GOAL OF THE EXERCISE: From the line holding "theorem test_cmovne : cmovVector" to the final line below, restate each line word for word and add nothing.

___ MATERIAL TO PROCESS

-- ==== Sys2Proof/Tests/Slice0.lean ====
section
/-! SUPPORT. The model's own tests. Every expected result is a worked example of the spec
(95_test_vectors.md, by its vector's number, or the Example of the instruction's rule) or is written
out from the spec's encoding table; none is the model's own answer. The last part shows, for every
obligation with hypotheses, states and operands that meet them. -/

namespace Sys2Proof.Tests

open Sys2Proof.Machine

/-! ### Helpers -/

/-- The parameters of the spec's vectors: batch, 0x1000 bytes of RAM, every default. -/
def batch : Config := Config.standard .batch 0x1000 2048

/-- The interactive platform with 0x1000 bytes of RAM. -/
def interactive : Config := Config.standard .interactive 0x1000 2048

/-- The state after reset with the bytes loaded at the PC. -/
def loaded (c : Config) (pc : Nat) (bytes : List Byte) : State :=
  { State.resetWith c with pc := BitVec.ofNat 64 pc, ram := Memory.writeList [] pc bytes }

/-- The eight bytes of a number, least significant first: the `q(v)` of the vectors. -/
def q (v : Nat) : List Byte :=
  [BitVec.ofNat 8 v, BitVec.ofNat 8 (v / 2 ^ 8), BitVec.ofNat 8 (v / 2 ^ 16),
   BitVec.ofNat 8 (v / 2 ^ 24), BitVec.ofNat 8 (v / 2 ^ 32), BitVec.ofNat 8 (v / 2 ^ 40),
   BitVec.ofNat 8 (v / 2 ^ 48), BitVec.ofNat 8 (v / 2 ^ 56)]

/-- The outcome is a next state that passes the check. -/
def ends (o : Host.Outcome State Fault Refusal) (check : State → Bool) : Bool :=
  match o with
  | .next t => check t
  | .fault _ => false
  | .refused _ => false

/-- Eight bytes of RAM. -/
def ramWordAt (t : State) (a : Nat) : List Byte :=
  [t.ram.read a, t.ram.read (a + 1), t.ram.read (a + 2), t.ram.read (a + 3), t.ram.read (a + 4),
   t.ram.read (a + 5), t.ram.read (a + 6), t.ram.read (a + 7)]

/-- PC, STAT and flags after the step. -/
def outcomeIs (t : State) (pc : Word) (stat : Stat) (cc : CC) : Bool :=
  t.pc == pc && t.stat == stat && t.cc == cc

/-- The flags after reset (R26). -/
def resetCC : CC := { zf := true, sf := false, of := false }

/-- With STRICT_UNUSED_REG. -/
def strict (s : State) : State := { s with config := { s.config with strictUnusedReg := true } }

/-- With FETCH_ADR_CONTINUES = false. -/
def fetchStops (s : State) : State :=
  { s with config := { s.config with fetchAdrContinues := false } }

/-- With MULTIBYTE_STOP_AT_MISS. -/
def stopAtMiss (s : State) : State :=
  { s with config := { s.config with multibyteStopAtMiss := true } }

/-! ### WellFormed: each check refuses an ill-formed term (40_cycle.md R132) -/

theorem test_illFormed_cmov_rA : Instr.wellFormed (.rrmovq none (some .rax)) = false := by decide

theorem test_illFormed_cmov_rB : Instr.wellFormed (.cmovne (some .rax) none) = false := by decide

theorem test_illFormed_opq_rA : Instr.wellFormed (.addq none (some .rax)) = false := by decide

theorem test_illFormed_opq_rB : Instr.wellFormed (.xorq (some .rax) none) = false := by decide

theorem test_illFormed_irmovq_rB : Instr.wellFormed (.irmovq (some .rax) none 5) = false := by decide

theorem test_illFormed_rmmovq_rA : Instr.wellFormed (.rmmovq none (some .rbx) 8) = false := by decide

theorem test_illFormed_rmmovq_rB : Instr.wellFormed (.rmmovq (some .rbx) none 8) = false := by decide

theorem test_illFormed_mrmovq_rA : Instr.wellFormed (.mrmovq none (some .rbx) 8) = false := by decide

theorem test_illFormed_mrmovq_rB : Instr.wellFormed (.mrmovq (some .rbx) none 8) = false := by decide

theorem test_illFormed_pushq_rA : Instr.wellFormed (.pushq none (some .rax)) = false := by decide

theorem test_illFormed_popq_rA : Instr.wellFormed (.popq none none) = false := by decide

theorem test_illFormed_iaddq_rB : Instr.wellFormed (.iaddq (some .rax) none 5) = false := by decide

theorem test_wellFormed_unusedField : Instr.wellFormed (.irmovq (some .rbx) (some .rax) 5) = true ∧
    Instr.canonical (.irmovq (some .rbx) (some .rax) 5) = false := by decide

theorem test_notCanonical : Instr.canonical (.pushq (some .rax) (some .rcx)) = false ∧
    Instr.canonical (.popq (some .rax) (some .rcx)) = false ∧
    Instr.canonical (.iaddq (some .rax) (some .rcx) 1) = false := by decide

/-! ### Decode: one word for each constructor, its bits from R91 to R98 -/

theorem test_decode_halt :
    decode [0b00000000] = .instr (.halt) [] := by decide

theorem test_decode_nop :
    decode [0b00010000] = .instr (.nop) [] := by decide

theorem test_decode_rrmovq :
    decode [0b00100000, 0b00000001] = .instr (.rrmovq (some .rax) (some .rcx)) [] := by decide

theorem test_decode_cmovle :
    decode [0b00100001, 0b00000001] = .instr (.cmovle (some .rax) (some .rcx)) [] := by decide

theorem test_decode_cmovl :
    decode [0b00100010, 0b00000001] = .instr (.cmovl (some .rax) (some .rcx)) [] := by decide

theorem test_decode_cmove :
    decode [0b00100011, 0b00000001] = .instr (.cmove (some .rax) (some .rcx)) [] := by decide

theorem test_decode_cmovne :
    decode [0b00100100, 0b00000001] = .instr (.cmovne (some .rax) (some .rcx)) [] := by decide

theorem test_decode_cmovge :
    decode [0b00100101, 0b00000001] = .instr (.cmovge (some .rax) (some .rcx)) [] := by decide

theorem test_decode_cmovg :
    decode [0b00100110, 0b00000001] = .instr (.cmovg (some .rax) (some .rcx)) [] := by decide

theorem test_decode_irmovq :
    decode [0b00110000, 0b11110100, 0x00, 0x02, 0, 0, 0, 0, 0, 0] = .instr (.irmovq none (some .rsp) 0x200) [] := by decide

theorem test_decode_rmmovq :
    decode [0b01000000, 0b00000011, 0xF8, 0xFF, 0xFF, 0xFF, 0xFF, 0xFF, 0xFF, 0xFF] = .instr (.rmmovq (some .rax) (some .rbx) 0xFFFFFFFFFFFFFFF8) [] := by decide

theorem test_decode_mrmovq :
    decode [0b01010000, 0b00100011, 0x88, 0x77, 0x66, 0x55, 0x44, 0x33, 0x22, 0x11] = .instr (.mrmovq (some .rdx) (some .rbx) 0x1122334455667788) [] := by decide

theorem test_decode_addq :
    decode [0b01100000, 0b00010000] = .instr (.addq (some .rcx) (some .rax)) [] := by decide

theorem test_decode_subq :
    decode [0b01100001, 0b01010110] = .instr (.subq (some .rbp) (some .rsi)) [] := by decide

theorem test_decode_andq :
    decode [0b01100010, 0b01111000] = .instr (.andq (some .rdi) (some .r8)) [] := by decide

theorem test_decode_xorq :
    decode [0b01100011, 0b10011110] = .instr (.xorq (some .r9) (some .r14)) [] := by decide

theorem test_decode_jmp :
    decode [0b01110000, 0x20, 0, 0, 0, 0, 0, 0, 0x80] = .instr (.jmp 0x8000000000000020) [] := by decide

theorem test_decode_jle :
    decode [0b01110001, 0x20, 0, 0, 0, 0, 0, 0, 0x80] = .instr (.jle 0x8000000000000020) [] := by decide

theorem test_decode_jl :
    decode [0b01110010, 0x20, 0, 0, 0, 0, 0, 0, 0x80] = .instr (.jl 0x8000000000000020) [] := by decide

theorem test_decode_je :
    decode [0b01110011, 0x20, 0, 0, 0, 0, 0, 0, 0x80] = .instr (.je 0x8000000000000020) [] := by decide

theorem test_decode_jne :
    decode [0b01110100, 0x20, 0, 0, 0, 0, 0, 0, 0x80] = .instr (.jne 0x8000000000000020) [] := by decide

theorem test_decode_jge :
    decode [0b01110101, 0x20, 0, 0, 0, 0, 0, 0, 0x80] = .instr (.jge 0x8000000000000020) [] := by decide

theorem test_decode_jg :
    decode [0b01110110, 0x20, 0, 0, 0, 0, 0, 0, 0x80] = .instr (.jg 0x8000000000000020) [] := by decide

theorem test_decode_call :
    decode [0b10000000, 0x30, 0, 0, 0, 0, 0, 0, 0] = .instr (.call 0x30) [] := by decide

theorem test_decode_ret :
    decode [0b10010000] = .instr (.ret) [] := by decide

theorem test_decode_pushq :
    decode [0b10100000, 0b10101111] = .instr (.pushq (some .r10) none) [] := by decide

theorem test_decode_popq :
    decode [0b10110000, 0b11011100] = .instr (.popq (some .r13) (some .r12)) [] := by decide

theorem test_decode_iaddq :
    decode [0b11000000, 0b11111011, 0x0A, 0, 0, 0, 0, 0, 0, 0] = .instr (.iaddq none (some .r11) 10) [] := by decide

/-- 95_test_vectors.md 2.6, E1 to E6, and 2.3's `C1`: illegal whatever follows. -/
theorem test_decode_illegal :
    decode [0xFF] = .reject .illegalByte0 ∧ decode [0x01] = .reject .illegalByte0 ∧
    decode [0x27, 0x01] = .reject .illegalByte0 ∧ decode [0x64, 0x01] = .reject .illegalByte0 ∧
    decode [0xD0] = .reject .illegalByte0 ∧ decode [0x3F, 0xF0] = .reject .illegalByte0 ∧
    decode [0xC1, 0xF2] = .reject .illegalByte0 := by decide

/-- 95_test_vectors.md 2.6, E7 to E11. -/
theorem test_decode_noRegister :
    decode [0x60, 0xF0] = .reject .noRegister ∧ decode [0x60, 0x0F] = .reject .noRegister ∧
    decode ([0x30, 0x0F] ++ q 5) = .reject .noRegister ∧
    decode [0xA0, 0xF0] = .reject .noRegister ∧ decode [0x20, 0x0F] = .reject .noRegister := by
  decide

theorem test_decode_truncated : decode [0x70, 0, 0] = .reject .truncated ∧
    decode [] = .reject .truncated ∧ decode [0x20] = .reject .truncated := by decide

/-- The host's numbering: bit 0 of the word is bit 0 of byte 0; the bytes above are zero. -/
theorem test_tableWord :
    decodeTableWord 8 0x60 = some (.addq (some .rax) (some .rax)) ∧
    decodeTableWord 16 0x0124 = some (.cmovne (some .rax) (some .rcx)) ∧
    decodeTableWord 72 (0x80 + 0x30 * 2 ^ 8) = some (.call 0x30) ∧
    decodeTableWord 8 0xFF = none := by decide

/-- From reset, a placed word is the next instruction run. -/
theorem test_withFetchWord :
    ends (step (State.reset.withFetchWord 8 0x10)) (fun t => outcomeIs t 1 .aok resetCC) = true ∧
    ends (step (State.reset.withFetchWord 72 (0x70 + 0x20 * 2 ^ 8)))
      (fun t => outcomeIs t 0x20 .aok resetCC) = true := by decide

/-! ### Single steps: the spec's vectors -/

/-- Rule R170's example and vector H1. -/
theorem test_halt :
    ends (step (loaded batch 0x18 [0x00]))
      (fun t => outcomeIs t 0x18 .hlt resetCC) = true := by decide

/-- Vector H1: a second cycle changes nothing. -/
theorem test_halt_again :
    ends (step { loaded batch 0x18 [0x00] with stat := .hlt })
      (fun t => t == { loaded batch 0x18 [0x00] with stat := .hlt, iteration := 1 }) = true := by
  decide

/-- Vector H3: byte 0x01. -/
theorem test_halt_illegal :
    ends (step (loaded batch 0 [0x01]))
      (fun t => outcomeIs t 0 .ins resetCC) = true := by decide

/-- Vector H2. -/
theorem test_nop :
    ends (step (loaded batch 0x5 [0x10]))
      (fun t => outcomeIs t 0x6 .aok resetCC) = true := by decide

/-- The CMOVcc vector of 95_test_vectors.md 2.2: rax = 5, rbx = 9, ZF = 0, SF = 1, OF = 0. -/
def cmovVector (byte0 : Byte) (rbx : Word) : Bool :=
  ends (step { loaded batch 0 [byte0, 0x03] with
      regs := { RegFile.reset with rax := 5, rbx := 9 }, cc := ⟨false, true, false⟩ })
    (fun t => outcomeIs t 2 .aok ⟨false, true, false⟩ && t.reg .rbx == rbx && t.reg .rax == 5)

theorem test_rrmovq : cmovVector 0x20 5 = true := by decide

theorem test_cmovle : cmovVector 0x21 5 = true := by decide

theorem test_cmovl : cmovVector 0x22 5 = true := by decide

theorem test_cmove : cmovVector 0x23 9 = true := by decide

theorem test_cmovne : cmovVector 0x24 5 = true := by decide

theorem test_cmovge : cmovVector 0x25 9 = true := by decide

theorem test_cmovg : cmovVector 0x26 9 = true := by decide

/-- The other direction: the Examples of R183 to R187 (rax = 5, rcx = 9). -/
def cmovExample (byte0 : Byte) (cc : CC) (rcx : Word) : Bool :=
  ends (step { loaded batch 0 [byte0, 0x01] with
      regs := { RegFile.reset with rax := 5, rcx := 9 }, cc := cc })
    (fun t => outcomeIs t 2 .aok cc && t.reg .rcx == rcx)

______

RESPONSE TO THE EXERCISE:
theorem test_cmovne : cmovVector 0x24 5 = true := by decide

theorem test_cmovge : cmovVector 0x25 9 = true := by decide

theorem test_cmovg : cmovVector 0x26 9 = true := by decide

/-- The other direction: the Examples of R183 to R187 (rax = 5, rcx = 9). -/
def cmovExample (byte0 : Byte) (cc : CC) (rcx : Word) : Bool :=
  ends (step { loaded batch 0 [byte0, 0x01] with
      regs := { RegFile.reset with rax := 5, rcx := 9 }, cc := cc })
    (fun t => outcomeIs t 2 .aok cc && t.reg .rcx == rcx)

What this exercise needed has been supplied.